Dana Gioia’s battle for the future of the Arts, literature and critical thinking in America
Dana Gioia stepped through a Romanesque archway, looked at the stone columns down Pennsylvania Avenue and realized he needed a form of “self-brain surgery” — he had to escape Washington, D.C.
It was 2009 and the internationally known poet had just spent six years fighting to rebuild the National Endowment for the Arts, convincing far-right congressmen that it could be more than a controversy-generator around Jesus’s image splashed in body fluids. Gioia had reluctantly agreed to lead the agency on the heels of Newt Gingrich getting House Republicans to vote it out of existence, only to be stopped at the last minute by a handful of senators. The endowment was still under nonstop attack from conservative think tanks when Gioia took over.
Washington insiders looked on with cynical anticipation. They were eager to see how Gioia — a California writer to his core — would navigate the NEA’s vast political minefields. But Gioia scarcely had time to worry about that before he faced a more existential problem. A new government report questioned the very future of reading in the United States. Gioia and the NEA were about to get involved in the fate of American intelligence.
Six years later, Gioia was leaving his post as things were looking better for American letters, at least with younger readers.

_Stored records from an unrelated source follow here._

theorem SettingsTaken.snoc_changeover (fresh : SettingName.changeover ∉ qs.map (·.1)) :
    SettingsTaken (qs ++ [(.changeover, w)]) s (t.setOne (.changeover, w)) := by
  have names : (qs ++ [(SettingName.changeover, w)]).map (·.1) = qs.map (·.1) ++ [.changeover] := by simp
  have member : SettingName.changeover ∈ qs.map (·.1) ++ [.changeover] := by simp
  have values := h.values_snoc .changeover w fresh
  have kept := h.kept_snoc .changeover w
  have settings := t.setOne_settings (.changeover, w)
  obtain ⟨alarms, horn, notices⟩ := h.untimed fresh
  have clock : t.clock = s.clock := by rw [h.whole]
  have limit : ((SettingName.changeover).store w t.settings).changeover = w := rfl
  have due_iff (k : TankId) : ¬ NoTimerEnd (t.storeSetting (.changeover, w)) t.clock k ↔
      ∃ r, s.tank k = some r ∧ (r.dueBy (qs.map (·.1) ++ [.changeover]) w s.clock).isSome = true := by
    refine (not_noTimerEnd_iff (s := t.storeSetting (.changeover, w)) member).trans ?_
    have due (r : Tank) : (r.setBy (qs.map (·.1)) t.settings s.clock).dueBy (qs.map (·.1) ++ [.changeover]) w t.clock =
        r.dueBy (qs.map (·.1) ++ [.changeover]) w s.clock := by
      rw [clock, Tank.dueBy, Tank.setBy_timer_of_not_mem fresh, Tank.dueBy]
    have record := (t.storeSetting_tank (.changeover, w) k).trans (h.tank k)
    constructor
    · rintro ⟨x, hx, g⟩
      rw [record, Option.map_eq_some_iff] at hx
      obtain ⟨r, hr, rfl⟩ := hx
      exact ⟨r, hr, (congrArg Option.isSome (due r)).symm.trans g⟩
    · rintro ⟨r, hr, g⟩
      exact ⟨_, record.trans (by rw [hr]; rfl), (congrArg Option.isSome (due r)).trans g⟩
  rw [State.setOne_changeover] at *
  have judged := judgeChanges_eq (t.storeSetting (.changeover, w)) allTanks
  refine ⟨values, kept, ?_, fun k => ?_, fun k r hr due => ?_, fun a other => ?_, fun none => ?_, fun follows => ?_, fun out => ?_⟩
  · have before := h.whole
    apply State.eq_of_fields <;> simp only []
    all_goals rw [judged, State.storeSetting, before]
  · rw [names, settings, judgeChanges_tank _ allTanks_nodup (tank_mem_all k)]
    have record := (t.storeSetting_tank (.changeover, w) k).trans (h.tank k)
    rw [record, Option.map_map]
    refine Option.map_congr fun r _ => ?_
    rw [← Tank.setBy_changeover fresh, ← clock]
    rfl
  · rw [names, settings, limit] at due
    obtain ⟨c, running, late⟩ := not_forall₂.mp ((due_iff k).mpr ⟨r, hr, due⟩)
    exact judgeChanges_told running (Nat.not_lt.mp late) (tank_mem_all k)
  · rw [names, settings, limit] at other
    rw [judgeChanges_alarms fun k due => ?_]
    · exact iff_of_eq (congrArg (a ∈ ·) alarms)
    · obtain ⟨r, hr, late⟩ := (due_iff k).mp due
      exact other k r hr late
  · rw [names, settings, limit] at none
    have early (k : TankId) : NoTimerEnd (t.storeSetting (.changeover, w)) t.clock k := by
      by_contra due
      obtain ⟨r, hr, late⟩ := (due_iff k).mp due
      rw [none k r hr] at late
      cases late
    rw [judgeChanges_of_none early]
    exact ⟨alarms, horn⟩
  · have stored : HornFollows (t.storeSetting (.changeover, w)) := h.horn follows
    exact judgeChanges_horn stored allTanks
  · rw [names] at out
    exact absurd member out

/-- One setting more. -/
theorem SettingsTaken.snoc (fresh : n ∉ qs.map (·.1)) : SettingsTaken (qs ++ [(n, w)]) s (t.setOne (n, w)) := by
  by_cases timer : n = .changeover
  · subst timer
    exact h.snoc_changeover w fresh
  by_cases ring : n = .estw
  · subst ring
    have trimmed := modTanks_eq (t.storeSetting (.estw, w)) (Tank.trimRing w) allTanks
    refine h.snoc_untimed .estw w (by decide) fresh ?_ fun k => ?_
    · rw [State.setOne_estw]
      exact trimmed
    · have record := (t.storeSetting_tank (.estw, w) k).trans (h.tank k)
      rw [State.setOne_estw, modTanks_tank _ _ allTanks_nodup, if_pos (tank_mem_all k), record, Option.map_map]
      refine Option.map_congr fun r _ => ?_
      exact Tank.setBy_estw fresh w _ _ r
  · refine h.snoc_untimed n w timer fresh ?_ fun k => ?_
    · rw [State.setOne_other t ring timer]
      rfl
    · have record := (t.storeSetting_tank (n, w) k).trans (h.tank k)
      rw [State.setOne_other t ring timer, record]
      refine Option.map_congr fun r _ => ?_
      exact (Tank.setBy_other ring timer w _ _ r).symm

end Snoc

/-- R172: a list of settings, each once, one after another. -/
theorem State.setAll_taken (s : State) {qs : List (SettingName × Nat)} (distinct : (qs.map (·.1)).Nodup) :
    SettingsTaken qs s (qs.foldl State.setOne s) := by
  induction qs using List.reverseRecOn with
  | nil => exact .nil s
  | append_singleton qs p ih =>
    rw [List.map_append, List.map_singleton, List.nodup_append] at distinct
    obtain ⟨before, -, apart⟩ := distinct
    rw [List.foldl_append, List.foldl_cons, List.foldl_nil]
    exact (ih before).snoc p.1 p.2 fun old => apart _ old _ (List.mem_singleton_self _) rfl

end Sys2Proof.Machine
end

section
/-! SUPPORT. SET and MASK (R168, R172): the lists that read, what each stores, and the lists refused. -/

namespace Sys2Proof.Machine

/-! ### The pairs of a SET -/

/-- The fields of a SET of the settings `ps`. -/
def setFields (ps : List (SettingName × Nat)) : List Field := ps.flatMap fun p => [.word p.1.text, .num p.2]

/-- The settings of a SET with the values used (R172). -/
def usedSettings (ps : List (SettingName × Nat)) : List (SettingName × Nat) := ps.map fun p => (p.1, p.1.used p.2)

theorem usedSettings_names (ps : List (SettingName × Nat)) : (usedSettings ps).map (·.1) = ps.map (·.1) := by
  simp [usedSettings, Function.comp_def]

theorem SettingName.find_text (n : SettingName) :
    (SettingName.all.find? fun x => decide (x.text = n.text)) = some n := by
  cases n <;> rfl

theorem settingPairs_setFields (ps : List (SettingName × Nat)) : settingPairs (setFields ps) = some ps := by
  induction ps with
  | nil => rfl
  | cons p ps ih =>
    have split : setFields (p :: ps) = .word p.1.text :: .num p.2 :: setFields ps := rfl
    rw [split, settingPairs, p.1.find_text, ih]

theorem setFields_of_settingPairs : ∀ {fields : List Field} {ps : List (SettingName × Nat)},
    settingPairs fields = some ps → fields = setFields ps
  | [], _, h => by
    obtain rfl := Option.some.inj h
    rfl
  | .word w :: .num v :: rest, ps, h => by
    rw [settingPairs] at h
    cases name : SettingName.all.find? fun x => decide (x.text = w) with
    | none => simp [name] at h
    | some n =>
      cases tail : settingPairs rest with
      | none => simp [tail] at h
      | some qs =>
        simp only [name, tail, Option.some.injEq] at h
        have text : n.text = w := by simpa using List.find?_some name
        rw [← h, setFields_of_settingPairs tail, ← text]
        rfl
  | .word _ :: .word _ :: _, _, h => nomatch h
  | .num _ :: _, _, h => nomatch h
  | [.word _], _, h => nomatch h

/-! ### SET -/

theorem State.exec_set {s : State} (hr : Ready s) (fields : List Field) : exec (.set fields) s = .next (s.takeSet fields) := by
  show Host.Outcome.next (s.drained.takeSet fields) = _
  rw [State.drained_ready hr]

theorem State.exec_set_taken {s : State} (hr : Ready s) {ps : List (SettingName × Nat)} (some : ps ≠ [])
    (distinct : (ps.map (·.1)).Nodup) : exec (.set (setFields ps)) s = .next (((usedSettings ps).foldl State.setOne s).take ["SET"]
      (ps.flatMap fun p => [p.1.text, numText (p.1.used p.2)] ++ clampedMark p.2 (p.1.used p.2))) := by
  have good : ¬ (ps = [] ∨ ¬ (ps.map (·.1)).Nodup) := by tauto
  rw [State.exec_set hr, State.takeSet, State.afterStartup_ready hr.1]
  simp only [settingPairs_setFields, if_neg good]
  rfl

theorem State.exec_set_syntax {s : State} (hr : Ready s) {fields : List Field}
    (bad : ∀ ps, ps ≠ [] → (ps.map (·.1)).Nodup → fields ≠ setFields ps) :
    exec (.set fields) s = .next (s.refuse ["SET"] ["SYNTAX"]) := by
  rw [State.exec_set hr, State.takeSet, State.afterStartup_ready hr.1]
  cases read : settingPairs fields with
  | none => rfl
  | some ps =>
    have refused : ps = [] ∨ ¬ (ps.map (·.1)).Nodup := by
      by_contra good
      obtain ⟨some, distinct⟩ := not_or.mp good
      exact bad ps some (not_not.mp distinct) (setFields_of_settingPairs read)
    simp only [if_pos refused]

/-- R93, R119: a SET of neither name leaves the tank table. -/
theorem SettingsTaken.tanks {qs : List (SettingName × Nat)} {s t : State} (h : SettingsTaken qs s t)
    (ring : SettingName.estw ∉ qs.map (·.1)) (timer : SettingName.changeover ∉ qs.map (·.1)) : t.tanks = s.tanks := by
  refine vector_ext fun k => (h.tank k).trans ?_
  have same : Tank.setBy (qs.map (·.1)) t.settings s.clock = id := funext fun r => Tank.setBy_of_not_mem ring timer _ _ r
  rw [same, Option.map_id_fun, id]
  rfl

/-! ### MASK -/

theorem State.exec_mask {s : State} (hr : Ready s) (words : List String) : exec (.mask words) s = .next (s.takeMask words) := by
  show Host.Outcome.next (s.drained.takeMask words) = _
  rw [State.drained_ready hr]

theorem NoticeKind.text_ne_slash (k : NoticeKind) : k.text ≠ "/" := by
  cases k <;> decide

theorem exists_of_mapM_eq_some {α β : Type} {f : α → Option β} {xs : List α} {ys : List β} (h : xs.mapM f = some ys) {x : α}
    (hx : x ∈ xs) : ∃ y, f x = some y := by
  induction xs generalizing ys with
  | nil => cases hx
  | cons z xs ih =>
    simp only [List.mapM_cons, Option.bind_eq_bind, Option.bind_eq_some_iff] at h
    obtain ⟨y, hy, zs, hzs, -⟩ := h
    rcases List.mem_cons.mp hx with rfl | later
    · exact ⟨y, hy⟩
    · exact ih hzs later

theorem slash_not_mem_of_maskList {ws : List String} {ks : List NoticeKind} (h : maskList ws = some ks) : "/" ∉ ws := by
  unfold maskList at h
  split_ifs at h with none all empty
  · rw [none]; decide
  · rw [all]; decide
  · intro slash
    obtain ⟨k, hk⟩ := exists_of_mapM_eq_some h slash
    exact k.text_ne_slash (by simpa using List.find?_some hk)

/-- The lists of a MASK are what stands before its first slash and what stands after it. -/
theorem takeWhile_slash {vw : List String} (h : "/" ∉ vw) (mw : List String) :
    (vw ++ "/" :: mw).takeWhile (· ≠ "/") = vw ∧ (vw ++ "/" :: mw).dropWhile (· ≠ "/") = "/" :: mw := by
  have all : ∀ w ∈ vw, decide (w ≠ "/") = true := fun w hw => decide_eq_true fun e => h (e ▸ hw)
  rw [List.takeWhile_append_of_pos all, List.dropWhile_append_of_pos all]
  simp

theorem State.exec_mask_taken {s : State} (hr : Ready s) {vw mw : List String} {vs ms : List NoticeKind}
    (values : maskList vw = some vs) (masked : maskList mw = some ms) :
    exec (.mask (vw ++ "/" :: mw)) s = .next ((s.setMask (newMask vs ms s.port.mask)).take ["MASK"]
      ((newMask vs ms s.port.mask).map NoticeKind.text)) := by
  obtain ⟨before, after⟩ := takeWhile_slash (slash_not_mem_of_maskList values) mw
  rw [State.exec_mask hr, State.takeMask, State.afterStartup_ready hr.1]
  simp only [before, after, values, masked]
  rfl

theorem State.exec_mask_syntax {s : State} (hr : Ready s) {words : List String}
    (bad : ∀ vw mw, words = vw ++ "/" :: mw → "/" ∉ vw → maskList vw = none ∨ maskList mw = none) :
    exec (.mask words) s = .next (s.refuse ["MASK"] ["SYNTAX"]) := by
  rw [State.exec_mask hr, State.takeMask, State.afterStartup_ready hr.1]
  by_cases slash : "/" ∈ words
  · obtain ⟨vw, mw, rfl, first⟩ := List.eq_append_cons_of_mem slash
    obtain ⟨before, after⟩ := takeWhile_slash first mw
    simp only [before, after]
    rcases bad vw mw rfl first with e | e
    · simp only [e]
    · simp only [e]
      cases maskList vw <;> rfl
  · have none : words.dropWhile (· ≠ "/") = [] :=
      List.dropWhile_eq_nil_iff.mpr fun w hw => decide_eq_true fun e => slash (e ▸ hw)
    simp only [none]

/-- Settles O56: the settings one after another (`SettingsTaken`), and the two lists of a MASK. -/
theorem setAndMaskTaken : Obligations.SetAndMaskTaken := by
  refine ⟨fun ps s hr some distinct => ?_, fun vw mw vs ms s hr values masked => ?_, fun fields s hr bad => ?_,
    fun words s hr bad => ?_⟩
  · have run := State.exec_set_taken hr some distinct
    have names := usedSettings_names ps
    have taken := s.setAll_taken (qs := usedSettings ps) (names.symm ▸ distinct)
    generalize (usedSettings ps).foldl State.setOne s = t at run taken
    have port : t.port = s.port := by rw [taken.whole]
    have kept_tanks := taken.tanks
    obtain ⟨values, kept, whole, tank, told, alarms, quiet, horn, untimed⟩ := taken
    rw [names] at kept kept_tanks tank told alarms quiet untimed
    refine ⟨_, ps.flatMap fun p => [p.1.text, numText (p.1.used p.2)] ++ clampedMark p.2 (p.1.used p.2), run,
      fun p hp => values _ (List.mem_map.mpr ⟨p, hp, rfl⟩), kept, ?_, ?_, kept_tanks, tank, fun k r hr due => ?_, alarms,
      quiet, horn, untimed⟩
    · rw [State.take_eq, replied, port]
      rfl
    · apply State.eq_of_fields <;> simp only [State.take_eq]
      all_goals rw [whole]
    · obtain ⟨present, noticed⟩ := told k r hr due
      exact ⟨present, fun m => noticed (port ▸ m)⟩
  · exact State.exec_mask_taken hr values masked
  · exact State.exec_set_syntax hr bad
  · exact State.exec_mask_syntax hr bad

end Sys2Proof.Machine
end

section
/-! SUPPORT. A tank that changes its state or leaves its lineup, and what its line is told of it (R79, R82, R96). -/

namespace Sys2Proof.Machine

/-! ### Writes of records and lineups -/

/-- From `s` to `t` records, lineups, alarms and notices alone have been written. -/
def Regrouped (s t : State) : Prop :=
  t = { s with lineups := t.lineups, tanks := t.tanks, alarms := t.alarms, horn := t.horn, notices := t.notices }

theorem Regrouped.refl (s : State) : Regrouped s s := rfl

theorem Regrouped.trans {s t u : State} (h : Regrouped s t) (g : Regrouped t u) : Regrouped s u := by
  unfold Regrouped at *
  apply State.eq_of_fields <;> simp only []
  all_goals rw [g, h]

theorem State.modTank_regrouped (s : State) (k : TankId) (f : Tank → Tank) : Regrouped s (s.modTank k f) := by
  apply State.eq_of_fields <;> simp

theorem State.modTankNoticed_regrouped (s : State) (k : TankId) (f : Tank → Tank) : Regrouped s (s.modTankNoticed k f) := by
  apply State.eq_of_fields <;> simp

theorem State.alarmGone_regrouped (s : State) (a : AlarmKind) (o : AlarmObject) : Regrouped s (s.alarmGone a o) := by
  apply State.eq_of_fields <;> simp

theorem State.moveTank_regrouped (s : State) (k : TankId) (st : TankState) : Regrouped s (s.moveTank k st) := by
  have moved := s.modTankNoticed_regrouped k (Tank.moved st s.clock)
  unfold State.moveTank
  simp only []
  split
  · exact moved.trans (State.alarmGone_regrouped _ _ _)
  · exact moved

theorem State.leaveLineup_regrouped (s : State) (k : TankId) : Regrouped s (s.leaveLineup k) := by
  unfold State.leaveLineup
  split
  · exact .refl s
  · apply State.eq_of_fields <;> simp

theorem State.moveTank_tank (s : State) (k : TankId) (st : TankState) :
    (s.moveTank k st).tank k = (s.tank k).map (Tank.moved st s.clock) := by
  unfold State.moveTank
  simp only []
  split <;> simp

theorem State.moveTank_lineup (s : State) (k : TankId) (st : TankState) (l : LineId) :
    (s.moveTank k st).lineup l = s.lineup l := by
  unfold State.moveTank
  simp only []
  split <;> simp

/-- R82, R101: the record of a tank that leaves its lineup. -/
theorem State.leaveLineup_tank (s : State) (k : TankId) : (s.leaveLineup k).tank k =
    (s.tank k).map fun r => if r.line.isSome then { r with line := none, stale := false } else r := by
  unfold State.leaveLineup State.tankLine
  cases h : s.tank k with
  | none => simp [h]
  | some r =>
    cases hl : r.line with
    | none => simp [h, hl]
    | some l => simp [h, hl]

But as he stood under the endowment’s headquarters in the old capital post office, a masterpiece of sculptures and Gothic dormers he’d saved from being sold, he felt a deep sense of unease. And it wasn’t a premonition that the architectural treasure he’d preserved would soon become Donald Trump’s glitzy hotel. No, for Gioia, it was a personal kind of foreshadowing. He was so exhausted from the blood sport of D.C. politics that he couldn’t write any more. He worried he might never write again.
For someone who had won the American Book Award and had a poem translated into 12 languages, it was a hard future to contemplate.
Slowly, by spending months alone on an island, Gioia began finding a new writing voice. But just when his creative powers were returning, Gov. Jerry Brown asked him to take up the mantle of literary warrior again, this time fighting to bring reading back into the public sphere across California. Gioia couldn’t walk away from the request, or the challenge. Yet he stepped into the role just as wildfires were about to engulf his own life, wreaking devastation and tragedy across his state and leaving many unsure if art really has a place in healing.
Crisis of the Mind
In 1953, Ray Bradbury’s Fahrenheit 451described a future where novels are relics and human thought is enslaved by interactive screens. But when Gioia first arrived in Washington, D.C. in 2003, such predictions were hardly a threat national leaders were talking about.
That would change.
Gioia didn’t know what to expect when he took the helm of one of the world’s most prominent arts agencies. He knew Republicans had changed tactics from trying to legislate its demise to simply eviscerating it by a thousand budget cuts. But Gioia did have one strong ally: then-First Lady Laura Bush, a career librarian and founder of the Texas Book Festival.
“The NEA had few friends,” Gioia said. “It was seen by the right as the purveyors of smut and blasphemy and seen by the left as the inept purveyors of smut and blasphemy. Everyone said there was no way to change the status quo, because there had been too much blood spilled on both sides.”
But Gioia thought he could secure the endowment’s future if he made its mission bringing the best art to the most Americans possible. He was months into that process when the real punch came. The NEA had directed the U.S. Census Bureau to conduct a large survey on participation in the arts. Building on similar studies in 1982 and 1992, the survey produce a startling conclusion: With the rise of digital media, less than half of U.S. adults were now reading literature. The survey found there had been a 10 percentage-point decline over two decades, which was a loss of 20 million potential readers. The drop spread across every age group, every ethnic group, both genders and all income levels. Worse yet, the steepest decline was among those 18 to 34, who 20 years earlier had been the most likely age group to read a book.
The survey also indicated this backsliding of a literate America had rapidly accelerated with the advent of social media networks, streaming services and all-consuming video games. Experts extrapolated that, if the trend continued, reading as a pastime would be all but nonexistent in another 50 years.
And that would matter far beyond just book sales.
Gioia’s team had studies showing that people who didn’t read were less likely to vote in elections, volunteer for charities, attend public events and support cultural institutions. And Gioia was an early prophet in sensing there was more to the peril. Later, neurological research and MRI testing suggested that reading increases brain connectivity and improves basic human empathy, while exposure to most screen-based media has the exact opposite effect. Based on the best available science, the swift decline in reading could be seen as an epidemic jeopardizing America’s entire civic fitness and intellectual destiny.
“I think we perceived, quite rightly, that this was a crisis,” Gioia recalled.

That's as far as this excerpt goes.